Data shown: Begin

-- ==== Sys2Proof/Machine/EpOps.lean ====
section
/-! DEFINITION. Operations of the storage endpoint: completions, completion queues, events (chapter 10). -/

namespace Sys2Proof.Machine

/-- Applies `f` to the endpoint. -/
def modEp (f : Endpoint → Endpoint) (s : State) : State := { s with ep := f s.ep }

/-- Whether the endpoint is in use. -/
def epOn (s : State) : Bool := blkOn .endpoint s && cfgB F.EP0_ENABLE 0 s

/-- Whether the controller runs: enabled by the host and without CSTS.CFS. -/
def epReady (s : State) : Bool := epOn s && s.ep.ready && !s.ep.fatal

/-- Applies `f` to a completion queue. -/
def modCq (q : Nat) (f : CplQ → CplQ) (s : State) : State :=
  modEp (fun e => { e with cqs := e.cqs.map fun c => if c.id = q then f c else c }) s

/-- Posts an entry in a completion queue with its phase tag. -/
def postCq (x : Completion) (q : CplQ) : CplQ :=
  { q with posted := q.posted ++ [{ x with phase := q.phase }], tail := (q.tail + 1) % max 1 q.size
           phase := if q.tail + 1 = q.size then !q.phase else q.phase }

/-- Whether a completion queue has room. -/
def cqRoom (q : CplQ) : Bool := decide (q.posted.length + 1 < q.size)

/-- Raises an MSI-X vector. -/
def raiseMsix (v : Nat) (s : State) : State := modEp (fun e => { e with msix := modAt e.msix v (· + 1) }) s

/-- An entry reaches a completion queue: posted, its range lock released; or held while the queue is full (R374, R383). -/
def deliverCq (qid : Nat) (x : Completion) (s : State) : State :=
  match s.ep.cqs.find? fun q => q.id == qid with
  | none => modEp (fun e => { e with cmds := e.cmds.filter fun c => c.arrival != x.arrival }) s
  | some q =>
    if q.held.isEmpty && cqRoom q then
      let t := modCq qid (postCq x) (modEp (fun e => { e with cmds := e.cmds.filter fun c => c.arrival != x.arrival }) s)
      if q.ien then raiseMsix q.vector t else t
    else modCq qid (fun q => { q with held := q.held ++ [x] })
      (modEp (fun e => { e with cmds := e.cmds.map fun c => if c.arrival = x.arrival then { c with done := true } else c }) s)

/-- Held entries are posted while there is room, at most `n`. -/
def postHeld : Nat → Nat → State → State
  | 0, _, s => s
  | n + 1, qid, s =>
    match s.ep.cqs.find? fun q => q.id == qid with
    | none => s
    | some q =>
      match q.held with
      | [] => s
      | x :: r => if cqRoom q then
          postHeld n qid (deliverCq qid x (modCq qid (fun q => { q with held := [] }) s) |>
            modCq qid (fun q => { q with held := r }))
        else s

/-- An accepted command. -/
def hostCmd (a : Nat) (s : State) : Option HostCmd := s.ep.cmds.find? fun c => c.arrival == a

/-- A command of a submission queue completes (R385); an error enters the error log. -/
def completeOn (sq : Nat) (cmd : NvmeCmd) (a status dw0 : Nat) (data : List Byte) (s : State) : State :=
  let s := if status = 0 then s else modEp (fun e => { e with
    errors := e.errors + 1
    errorLog := ([e.errors + 1, sq, cmd.cid, status, cmd.cdw10 + cmd.cdw11 * 2 ^ 32] :: e.errorLog).take 16 }) s
  match s.ep.sqs.find? fun q => q.id == sq with
  | some q => deliverCq q.cq { arrival := a, sq := sq, sqHead := q.head, cid := cmd.cid, status := status, dw0 := dw0, data := data } s
  | none => modEp (fun e => { e with cmds := e.cmds.filter fun c => c.arrival != a }) s

/-- An accepted command completes. -/
def finishCmd (a status dw0 : Nat) (data : List Byte) (s : State) : State :=
  match hostCmd a s with
  | some c => if c.done then s else completeOn c.sq c.cmd a status dw0 data s
  | none => s

/-- An asynchronous event: it completes an outstanding Asynchronous Event Request, or waits for one (R368, R369). -/
def pushEvent (dw0 : Nat) (s : State) : State :=
  if !epOn s || !s.ep.ready then s
  else match s.ep.cmds.find? fun c => c.sq == 0 && c.cmd.opc == 0x0C && c.begun && !c.done with
  | some c => finishCmd c.arrival 0 dw0 [] s
  | none => modEp (fun e => { e with events := if e.events.contains dw0 then e.events else e.events ++ [dw0] }) s

/-- The Namespace Attribute Changed notice (R368). -/
def noticeNs (s : State) : State := if s.ep.aec / 2 ^ 8 % 2 = 1 then pushEvent (2 + 4 * 2 ^ 16) s else s

/-- The hottest die sensor in kelvin (R370, R371). -/
def hottestK (s : State) : Nat := (hottest s / 16 + 273).toNat

/-- Whether the temperature is outside the thresholds of the host (R370). [PRESUMED, log 49] -/
def tempWarn (s : State) : Bool := decide (s.ep.tempOver ≤ hottestK s ∨ hottestK s ≤ s.ep.tempUnder)

/-- The SMART event of a temperature that has left the thresholds since `before` (R369, R370). -/
def noticeTemp (before s : State) : State :=
  if s.ep.aec / 2 % 2 = 1 && !tempWarn before && tempWarn s then pushEvent (1 + 1 * 2 ^ 8 + 2 * 2 ^ 16) s else s

/-- The SMART event of a volume that became read-only (R367, R369). -/
def noticeReadOnly (s : State) : State := if s.ep.aec / 2 ^ 3 % 2 = 1 then pushEvent (1 + 2 * 2 ^ 16) s else s

end Sys2Proof.Machine
end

Data shown: End

**Instructions to follow**
Set down exactly what runs from the line containing "[PRESUMED, log 49] -/" through the last line above, both lines included.

**The answer**
/-- Whether the temperature is outside the thresholds of the host (R370). [PRESUMED, log 49] -/
def tempWarn (s : State) : Bool := decide (s.ep.tempOver ≤ hottestK s ∨ hottestK s ≤ s.ep.tempUnder)

/-- The SMART event of a temperature that has left the thresholds since `before` (R369, R370). -/
def noticeTemp (before s : State) : State :=
  if s.ep.aec / 2 % 2 = 1 && !tempWarn before && tempWarn s then pushEvent (1 + 1 * 2 ^ 8 + 2 * 2 ^ 16) s else s

/-- The SMART event of a volume that became read-only (R367, R369). -/
def noticeReadOnly (s : State) : State := if s.ep.aec / 2 ^ 3 % 2 = 1 then pushEvent (1 + 2 * 2 ^ 16) s else s

end Sys2Proof.Machine
end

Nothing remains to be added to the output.